In the C and C++ languages, every string that has been defined with double quotes is of type char* (pointer to char) as a statically allocated char array. When you call printf() on such string it does something like this:

void printf(char* str) {
    while(*str!= '\0') {
        // write the current character to stdout
        write(STDOUT_FILENO, str, sizeof(char));
        str ++;
    }
}

I don't know if it really is written that way, indeed it probably isn't, the functionality is the same. It iterates over the string until it finds the null-terminator ( '\\0' ). All pointers are almost equivalent to long and when you add a number to them, it increments their underlying value with sizeof(type) , where type is the type of value the pointer points towards.
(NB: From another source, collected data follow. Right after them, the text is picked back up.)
-- ==== Sys2Proof/Laws/Packet.lean ====
section
/-! SUPPORT. The wire image of an encoded packet (30_encoding.md R80, 40_codec.md R113) and the fields it gives back. -/

namespace Sys2Proof.Machine

/-- Writing over exactly the middle part. -/
theorem putBytes_middle (a b b' c : List Byte) {o : Nat} (ho : a.length = o) (hl : b'.length = b.length) :
    putBytes (a ++ b ++ c) o b' = a ++ b' ++ c := by
  subst ho
  simp [putBytes, hl]

/-- The bytes 0 to 8: length, sequence number, ack number. -/
def headBytes (cfg : Cfg) (len : Nat) (seq ack : Seq) : List Byte :=
  natToBytes cfg.byteOrder 1 (len % 256) ++ natToBytes cfg.byteOrder 4 seq.toNat ++ natToBytes cfg.byteOrder 4 ack.toNat

@[simp] theorem length_headBytes (cfg : Cfg) (len : Nat) (seq ack : Seq) : (headBytes cfg len seq ack).length = 9 := by
  simp [headBytes]

/-- The packet image around the two bytes `field` of the checksum field. -/
def packetImage (cfg : Cfg) (payload : Message) (seq ack : Seq) (field : List Byte) : Packet :=
  headBytes cfg payload.length seq ack ++ field ++ (payload ++ List.replicate (cfg.pktSize - 11 - payload.length) 0)

/-- The checksum the encoder stores: over the image with a zero field (40_codec.md R112, R113). -/
def imageChecksum (cfg : Cfg) (payload : Message) (seq ack : Seq) : Word16 :=
  checksum16 cfg.byteOrder (packetImage cfg payload seq ack [0, 0])

theorem length_packetImage (cfg : Cfg) (payload : Message) (seq ack : Seq) (field : List Byte) (hf : field.length = 2)
    (h : payload.length + 11 ≤ cfg.pktSize) : (packetImage cfg payload seq ack field).length = cfg.pktSize := by
  simp [packetImage, hf]
  omega

/-- Byte for byte, the layout of R80: length, sequence, ack, checksum, payload, zero padding. -/
theorem encodePacket_layout (cfg : Cfg) (payload : Message) (seq ack : Seq) (h : payload.length + 11 ≤ cfg.pktSize) :
    encodePacket cfg payload seq ack
      = packetImage cfg payload seq ack (natToBytes cfg.byteOrder 2 (imageChecksum cfg payload seq ack).toNat) := by
  let z : Nat → List Byte := fun n => List.replicate n 0
  let rest := cfg.pktSize - 11 - payload.length
  let A := natToBytes cfg.byteOrder 1 (payload.length % 256)
  let B := natToBytes cfg.byteOrder 4 seq.toNat
  let C := natToBytes cfg.byteOrder 4 ack.toNat
  have e0 : List.replicate cfg.pktSize (0 : Byte) = [] ++ z 1 ++ (z 4 ++ z 4 ++ z 2 ++ z payload.length ++ z rest) := by
    simp only [z, List.nil_append, List.replicate_append_replicate]
    congr 1
    omega
  have e1 : put8 cfg.byteOrder (List.replicate cfg.pktSize (0 : Byte)) 0 (BitVec.ofNat 8 payload.length)
      = A ++ z 4 ++ (z 4 ++ z 2 ++ z payload.length ++ z rest) := by
    rw [e0, put8, putBytes_middle [] (z 1) _ _ (o := 0) rfl (by simp [z])]
    simp [A]
  have e2 : put32 cfg.byteOrder (A ++ z 4 ++ (z 4 ++ z 2 ++ z payload.length ++ z rest)) 1 seq
      = (A ++ B) ++ z 4 ++ (z 2 ++ z payload.length ++ z rest) := by
    rw [put32, putBytes_middle _ _ _ _ (by simp [A]) (by simp [z])]
    simp [B]
  have e3 : put32 cfg.byteOrder ((A ++ B) ++ z 4 ++ (z 2 ++ z payload.length ++ z rest)) 5 ack
      = (A ++ B ++ C) ++ z 2 ++ (z payload.length ++ z rest) := by
    rw [put32, putBytes_middle _ _ _ _ (by simp [A, B]) (by simp [z])]
    simp [C]
  have e4 : put16 cfg.byteOrder ((A ++ B ++ C) ++ z 2 ++ (z payload.length ++ z rest)) 9 0
      = (A ++ B ++ C ++ [0, 0]) ++ z payload.length ++ z rest := by
    rw [put16, putBytes_middle _ _ _ _ (by simp [A, B, C]) (by simp [z])]
    cases hb : cfg.byteOrder <;> simp [natToBytes, leBytes]
  have e5 : putBytes ((A ++ B ++ C ++ [0, 0]) ++ z payload.length ++ z rest) Config.hdrSize payload
      = packetImage cfg payload seq ack [0, 0] := by
    rw [putBytes_middle _ _ _ _ (by simp [A, B, C, Config.hdrSize]) (by simp [z])]
    simp [packetImage, headBytes, A, B, C, z, rest]
  unfold encodePacket
  simp only [e1, e2, e3, e4, e5]
  rw [put16, packetImage, putBytes_middle _ _ _ _ (by simp) (by simp)]
  rfl

variable (cfg : Cfg) (payload : Message) (seq ack : Seq)

theorem length_encodePacket (h : payload.length + 11 ≤ cfg.pktSize) :
    (encodePacket cfg payload seq ack).length = cfg.pktSize := by
  rw [encodePacket_layout cfg payload seq ack h, length_packetImage cfg payload seq ack _ (by simp) h]

/-- The fields of a packet image, whatever its checksum field holds. -/
theorem lenOf_packetImage (field : List Byte) : (lenOf cfg (packetImage cfg payload seq ack field)).toNat = payload.length % 256 := by
  have h : slice (packetImage cfg payload seq ack field) 0 1 = natToBytes cfg.byteOrder 1 (payload.length % 256) := by
    simp only [packetImage, headBytes, List.append_assoc]
    rw [slice_append_left _ _ (by simp)]
    simp [slice]
  simp only [lenOf, get8, getField, h, BitVec.toNat_ofNat]
  rw [bytesToNat_natToBytes _ (by omega)]
  omega

theorem seqOf_packetImage (field : List Byte) : seqOf cfg (packetImage cfg payload seq ack field) = seq := by
  have h : slice (packetImage cfg payload seq ack field) 1 4 = natToBytes cfg.byteOrder 4 seq.toNat := by
    simp only [packetImage, headBytes, List.append_assoc]
    rw [slice_append_right _ _ (by simp), slice_append_left _ _ (by simp)]
    simp [slice]
  simp only [seqOf, get32, getField, h]
  rw [bytesToNat_natToBytes _ (by have := seq.isLt; omega)]
  simp

theorem ackOf_packetImage (field : List Byte) : ackOf cfg (packetImage cfg payload seq ack field) = ack := by
  have h : slice (packetImage cfg payload seq ack field) 5 4 = natToBytes cfg.byteOrder 4 ack.toNat := by
    simp only [packetImage, headBytes, List.append_assoc]
    rw [slice_append_right _ _ (by simp), slice_append_right _ _ (by simp), slice_append_left _ _ (by simp)]
    simp [slice]
  simp only [ackOf, get32, getField, h]
  rw [bytesToNat_natToBytes _ (by have := ack.isLt; omega)]
  simp

theorem csumOf_packetImage (v : Word16) :
    csumOf cfg (packetImage cfg payload seq ack (natToBytes cfg.byteOrder 2 v.toNat)) = v := by
  have h : slice (packetImage cfg payload seq ack (natToBytes cfg.byteOrder 2 v.toNat)) 9 2
      = natToBytes cfg.byteOrder 2 v.toNat := slice_middle _ _ _ (by simp) (by simp)
  simp only [csumOf, get16, getField, h]
  rw [bytesToNat_natToBytes _ (by have := v.isLt; omega)]
  simp

theorem slice_packetImage_payload (field : List Byte) (hf : field.length = 2) :
    slice (packetImage cfg payload seq ack field) 11 payload.length = payload := by
  rw [packetImage, slice_append_right _ _ (by simp [hf]), slice_append_left _ _ (by simp [hf])]
  simp [slice, hf]

/-- Zeroing the checksum field of an image gives the image with a zero field (40_codec.md R116). -/
theorem putBytes_packetImage (field field' : List Byte) (hf : field.length = 2) (hf' : field'.length = 2) :
    putBytes (packetImage cfg payload seq ack field) 9 field' = packetImage cfg payload seq ack field' := by
  rw [packetImage, putBytes_middle _ _ _ _ (by simp) (by simp [hf, hf'])]
  rfl

variable (h : payload.length + 11 ≤ cfg.pktSize)
include h

theorem seqOf_encodePacket : seqOf cfg (encodePacket cfg payload seq ack) = seq := by
  rw [encodePacket_layout cfg payload seq ack h, seqOf_packetImage]

theorem ackOf_encodePacket : ackOf cfg (encodePacket cfg payload seq ack) = ack := by
  rw [encodePacket_layout cfg payload seq ack h, ackOf_packetImage]

theorem lenOf_encodePacket (hl : payload.length < 256) :
    (lenOf cfg (encodePacket cfg payload seq ack)).toNat = payload.length := by
  rw [encodePacket_layout cfg payload seq ack h, lenOf_packetImage, Nat.mod_eq_of_lt hl]

theorem payloadOf_encodePacket (hl : payload.length < 256) :
    payloadOf cfg (encodePacket cfg payload seq ack) = payload := by
  rw [payloadOf, lenOf_encodePacket cfg payload seq ack h hl, encodePacket_layout cfg payload seq ack h]
  exact slice_packetImage_payload cfg payload seq ack _ (by simp)

end Sys2Proof.Machine
end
Thus, when you add a number to "Hello World", makes printf() think your string starts on a different memory address and prints 'llo World'.

If you want to print the string with the value '2' appended to the end of it, as @Elliott Frisch stated, you would use print("Hello World%d", 2) .

I would suggest looking at sprintf() and strcat() for string concatenation in C.

Answer 2

In C, what we might think of as a string is actually an array of characters. What you pass to printf() in both cases is a pointer to the start of such an array. You can do arithmetic with pointers, which is what you are doing here.

Here's some clarification.

#include <stdio.h>

int main(void) {
    // A
    printf("Hello, world!\n");
    // B
    printf("Hello, world!\n" + 2);
}

Output:

Hello, world!
llo, world!

In case A , you point to the start of an array containing the H character, and it reads until the last one (which is in fact a 'this is the end'-character: \\0 ).

⬇️
H	e	l	l	o	,		w	o	r	l	d	!	\\n	\\0

In case B , you add 2 to the pointer before passing it to printf() . Now printf() starts reading here:

		⬇️
H	e	l	l	o	,		w	o	r	l	d	!	\\n	\\0

This is what causes your 'slice'.

Answer 3

The rules of the C language do not allow you to do anything like this. Your question could be compared to the question why I pour milk into the tank of the car instead of gasoline, and it does not go. The computer is just a stupid piece of hardware and it can only do what it was taught.